Records excerpted from a collection:
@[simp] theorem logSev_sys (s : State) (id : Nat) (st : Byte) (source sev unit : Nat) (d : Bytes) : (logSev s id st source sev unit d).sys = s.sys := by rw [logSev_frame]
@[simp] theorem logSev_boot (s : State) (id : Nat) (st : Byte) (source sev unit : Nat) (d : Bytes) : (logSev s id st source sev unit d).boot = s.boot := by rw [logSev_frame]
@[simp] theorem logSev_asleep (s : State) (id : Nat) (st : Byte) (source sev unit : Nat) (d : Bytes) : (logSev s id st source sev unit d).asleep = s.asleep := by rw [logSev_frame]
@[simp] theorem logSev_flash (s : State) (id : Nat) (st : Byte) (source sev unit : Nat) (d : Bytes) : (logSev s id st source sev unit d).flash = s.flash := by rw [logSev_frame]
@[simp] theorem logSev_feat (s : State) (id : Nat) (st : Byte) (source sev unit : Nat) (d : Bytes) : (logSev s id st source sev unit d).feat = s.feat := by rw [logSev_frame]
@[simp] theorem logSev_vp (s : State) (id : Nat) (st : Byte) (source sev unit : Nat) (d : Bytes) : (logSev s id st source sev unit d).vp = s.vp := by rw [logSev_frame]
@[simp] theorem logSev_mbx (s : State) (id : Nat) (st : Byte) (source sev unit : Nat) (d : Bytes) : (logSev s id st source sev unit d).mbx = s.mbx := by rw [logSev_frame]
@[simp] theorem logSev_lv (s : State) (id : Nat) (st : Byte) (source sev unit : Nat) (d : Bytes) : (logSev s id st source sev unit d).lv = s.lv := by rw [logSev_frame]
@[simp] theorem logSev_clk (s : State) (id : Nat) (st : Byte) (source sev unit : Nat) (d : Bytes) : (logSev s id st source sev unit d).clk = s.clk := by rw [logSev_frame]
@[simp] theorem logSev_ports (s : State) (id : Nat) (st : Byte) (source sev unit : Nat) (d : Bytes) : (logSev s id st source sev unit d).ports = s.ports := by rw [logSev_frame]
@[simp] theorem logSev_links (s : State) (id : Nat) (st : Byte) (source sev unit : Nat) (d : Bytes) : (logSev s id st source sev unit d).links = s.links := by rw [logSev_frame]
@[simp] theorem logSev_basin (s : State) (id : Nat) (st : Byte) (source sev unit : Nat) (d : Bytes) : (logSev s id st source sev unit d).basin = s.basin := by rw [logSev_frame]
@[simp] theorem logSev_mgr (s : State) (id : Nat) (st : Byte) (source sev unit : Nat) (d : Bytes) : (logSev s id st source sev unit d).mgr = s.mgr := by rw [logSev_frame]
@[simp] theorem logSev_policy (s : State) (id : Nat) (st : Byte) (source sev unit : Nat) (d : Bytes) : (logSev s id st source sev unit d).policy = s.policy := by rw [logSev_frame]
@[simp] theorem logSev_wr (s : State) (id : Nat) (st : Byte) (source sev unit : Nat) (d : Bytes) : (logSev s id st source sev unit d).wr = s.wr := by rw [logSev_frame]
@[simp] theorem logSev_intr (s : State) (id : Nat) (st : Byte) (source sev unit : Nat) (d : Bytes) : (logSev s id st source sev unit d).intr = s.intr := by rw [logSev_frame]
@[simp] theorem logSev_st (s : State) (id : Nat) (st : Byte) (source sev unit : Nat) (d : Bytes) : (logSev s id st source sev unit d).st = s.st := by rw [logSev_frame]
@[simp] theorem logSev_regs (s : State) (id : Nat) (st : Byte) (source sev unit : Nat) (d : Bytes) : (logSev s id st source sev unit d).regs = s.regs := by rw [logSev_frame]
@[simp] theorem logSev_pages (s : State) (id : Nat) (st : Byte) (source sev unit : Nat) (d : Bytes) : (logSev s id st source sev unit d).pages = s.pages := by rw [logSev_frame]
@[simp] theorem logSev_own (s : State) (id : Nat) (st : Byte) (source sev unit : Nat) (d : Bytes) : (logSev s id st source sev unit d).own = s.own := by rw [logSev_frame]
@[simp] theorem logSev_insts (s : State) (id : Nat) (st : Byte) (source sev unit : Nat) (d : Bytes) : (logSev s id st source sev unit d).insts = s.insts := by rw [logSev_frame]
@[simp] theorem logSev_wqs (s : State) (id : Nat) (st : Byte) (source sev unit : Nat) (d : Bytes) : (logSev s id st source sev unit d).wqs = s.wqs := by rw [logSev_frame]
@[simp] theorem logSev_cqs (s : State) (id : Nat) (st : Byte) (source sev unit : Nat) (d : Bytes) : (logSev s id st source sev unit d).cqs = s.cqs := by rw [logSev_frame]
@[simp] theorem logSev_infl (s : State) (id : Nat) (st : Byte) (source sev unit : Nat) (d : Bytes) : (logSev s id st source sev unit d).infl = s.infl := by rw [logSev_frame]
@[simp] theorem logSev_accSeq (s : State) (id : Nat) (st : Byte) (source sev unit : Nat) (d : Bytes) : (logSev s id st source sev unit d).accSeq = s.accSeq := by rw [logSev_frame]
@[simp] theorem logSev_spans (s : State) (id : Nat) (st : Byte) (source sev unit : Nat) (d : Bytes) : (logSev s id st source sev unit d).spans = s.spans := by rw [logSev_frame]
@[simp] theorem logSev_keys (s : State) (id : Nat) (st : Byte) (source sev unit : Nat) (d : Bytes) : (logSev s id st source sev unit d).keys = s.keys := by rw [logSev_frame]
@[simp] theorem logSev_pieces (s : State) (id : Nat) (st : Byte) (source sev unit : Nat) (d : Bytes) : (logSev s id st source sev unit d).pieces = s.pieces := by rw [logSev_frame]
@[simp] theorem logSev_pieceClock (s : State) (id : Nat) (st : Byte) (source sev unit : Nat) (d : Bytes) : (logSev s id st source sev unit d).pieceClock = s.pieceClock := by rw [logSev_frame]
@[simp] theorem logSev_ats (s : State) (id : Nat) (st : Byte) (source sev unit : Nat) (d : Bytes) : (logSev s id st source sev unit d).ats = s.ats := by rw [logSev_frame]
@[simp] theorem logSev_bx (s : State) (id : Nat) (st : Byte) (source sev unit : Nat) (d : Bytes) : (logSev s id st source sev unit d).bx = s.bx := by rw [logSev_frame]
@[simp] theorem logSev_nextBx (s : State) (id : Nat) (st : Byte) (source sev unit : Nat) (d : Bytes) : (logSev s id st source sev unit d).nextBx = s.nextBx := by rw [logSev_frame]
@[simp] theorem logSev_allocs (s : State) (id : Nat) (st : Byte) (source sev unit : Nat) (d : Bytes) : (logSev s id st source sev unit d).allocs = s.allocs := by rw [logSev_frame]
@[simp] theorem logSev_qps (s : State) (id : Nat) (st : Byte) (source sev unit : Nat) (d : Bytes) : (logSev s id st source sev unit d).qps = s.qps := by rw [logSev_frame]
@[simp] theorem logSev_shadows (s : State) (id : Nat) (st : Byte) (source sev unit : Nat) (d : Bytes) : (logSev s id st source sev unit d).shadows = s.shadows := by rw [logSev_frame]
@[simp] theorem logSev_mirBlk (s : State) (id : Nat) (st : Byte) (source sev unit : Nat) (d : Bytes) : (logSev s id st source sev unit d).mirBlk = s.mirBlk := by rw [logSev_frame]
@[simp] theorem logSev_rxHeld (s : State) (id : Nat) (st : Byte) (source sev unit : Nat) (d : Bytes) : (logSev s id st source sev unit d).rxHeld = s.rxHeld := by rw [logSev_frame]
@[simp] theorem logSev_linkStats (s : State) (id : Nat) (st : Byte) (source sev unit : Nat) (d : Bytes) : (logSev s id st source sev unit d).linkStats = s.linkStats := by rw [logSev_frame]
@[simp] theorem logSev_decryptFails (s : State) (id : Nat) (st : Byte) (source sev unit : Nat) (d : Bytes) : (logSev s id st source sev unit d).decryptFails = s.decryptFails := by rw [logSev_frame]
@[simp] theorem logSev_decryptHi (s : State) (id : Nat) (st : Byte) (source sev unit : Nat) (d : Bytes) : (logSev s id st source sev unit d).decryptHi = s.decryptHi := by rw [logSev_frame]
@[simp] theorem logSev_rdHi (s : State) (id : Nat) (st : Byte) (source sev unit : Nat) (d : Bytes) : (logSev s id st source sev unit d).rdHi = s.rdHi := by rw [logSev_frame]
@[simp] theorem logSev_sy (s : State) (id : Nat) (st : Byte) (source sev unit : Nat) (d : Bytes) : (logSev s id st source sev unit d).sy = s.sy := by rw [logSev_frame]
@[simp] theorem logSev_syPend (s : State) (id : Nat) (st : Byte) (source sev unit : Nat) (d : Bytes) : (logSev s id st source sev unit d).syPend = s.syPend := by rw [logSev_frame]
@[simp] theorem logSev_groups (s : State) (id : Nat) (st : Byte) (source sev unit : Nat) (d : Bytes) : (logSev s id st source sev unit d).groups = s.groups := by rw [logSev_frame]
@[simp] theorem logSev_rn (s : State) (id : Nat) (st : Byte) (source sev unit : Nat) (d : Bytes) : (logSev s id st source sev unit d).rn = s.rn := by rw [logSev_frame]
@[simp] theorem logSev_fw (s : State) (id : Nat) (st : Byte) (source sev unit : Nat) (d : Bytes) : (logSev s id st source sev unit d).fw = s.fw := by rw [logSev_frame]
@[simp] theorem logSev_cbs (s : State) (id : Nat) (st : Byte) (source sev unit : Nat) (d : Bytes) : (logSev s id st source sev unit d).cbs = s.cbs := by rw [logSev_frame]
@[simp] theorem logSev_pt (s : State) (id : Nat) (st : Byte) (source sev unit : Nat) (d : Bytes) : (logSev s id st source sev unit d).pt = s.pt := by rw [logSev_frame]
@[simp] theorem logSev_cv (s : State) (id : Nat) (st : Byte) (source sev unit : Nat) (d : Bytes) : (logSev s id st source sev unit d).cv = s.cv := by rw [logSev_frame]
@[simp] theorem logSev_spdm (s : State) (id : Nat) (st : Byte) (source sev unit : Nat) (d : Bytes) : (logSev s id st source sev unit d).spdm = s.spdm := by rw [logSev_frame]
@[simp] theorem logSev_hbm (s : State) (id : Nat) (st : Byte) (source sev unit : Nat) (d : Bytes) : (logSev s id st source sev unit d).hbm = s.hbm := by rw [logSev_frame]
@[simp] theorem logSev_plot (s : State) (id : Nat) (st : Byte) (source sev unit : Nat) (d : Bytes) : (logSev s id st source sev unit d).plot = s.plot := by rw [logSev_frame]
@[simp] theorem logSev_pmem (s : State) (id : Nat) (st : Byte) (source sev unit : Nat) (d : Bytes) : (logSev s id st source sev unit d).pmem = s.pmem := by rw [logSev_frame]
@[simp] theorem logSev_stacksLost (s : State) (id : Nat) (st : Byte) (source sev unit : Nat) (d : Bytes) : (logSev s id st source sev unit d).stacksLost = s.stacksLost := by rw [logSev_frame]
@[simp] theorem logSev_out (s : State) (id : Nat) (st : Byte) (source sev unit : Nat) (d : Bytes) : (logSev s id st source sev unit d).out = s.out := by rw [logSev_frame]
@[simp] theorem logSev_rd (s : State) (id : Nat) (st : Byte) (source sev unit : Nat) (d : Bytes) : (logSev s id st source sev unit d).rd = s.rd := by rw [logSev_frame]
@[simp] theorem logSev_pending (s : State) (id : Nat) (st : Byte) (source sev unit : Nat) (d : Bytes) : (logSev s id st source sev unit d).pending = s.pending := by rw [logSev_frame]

What you are asked to do:
Set down precisely the lines above between the line holding "s.insts := by rw [logSev_frame]" and the line holding "s.infl := by rw [logSev_frame]", inclusive, and nothing beyond them.

Exercise answer:
@[simp] theorem logSev_insts (s : State) (id : Nat) (st : Byte) (source sev unit : Nat) (d : Bytes) : (logSev s id st source sev unit d).insts = s.insts := by rw [logSev_frame]
@[simp] theorem logSev_wqs (s : State) (id : Nat) (st : Byte) (source sev unit : Nat) (d : Bytes) : (logSev s id st source sev unit d).wqs = s.wqs := by rw [logSev_frame]
@[simp] theorem logSev_cqs (s : State) (id : Nat) (st : Byte) (source sev unit : Nat) (d : Bytes) : (logSev s id st source sev unit d).cqs = s.cqs := by rw [logSev_frame]
@[simp] theorem logSev_infl (s : State) (id : Nat) (st : Byte) (source sev unit : Nat) (d : Bytes) : (logSev s id st source sev unit d).infl = s.infl := by rw [logSev_frame]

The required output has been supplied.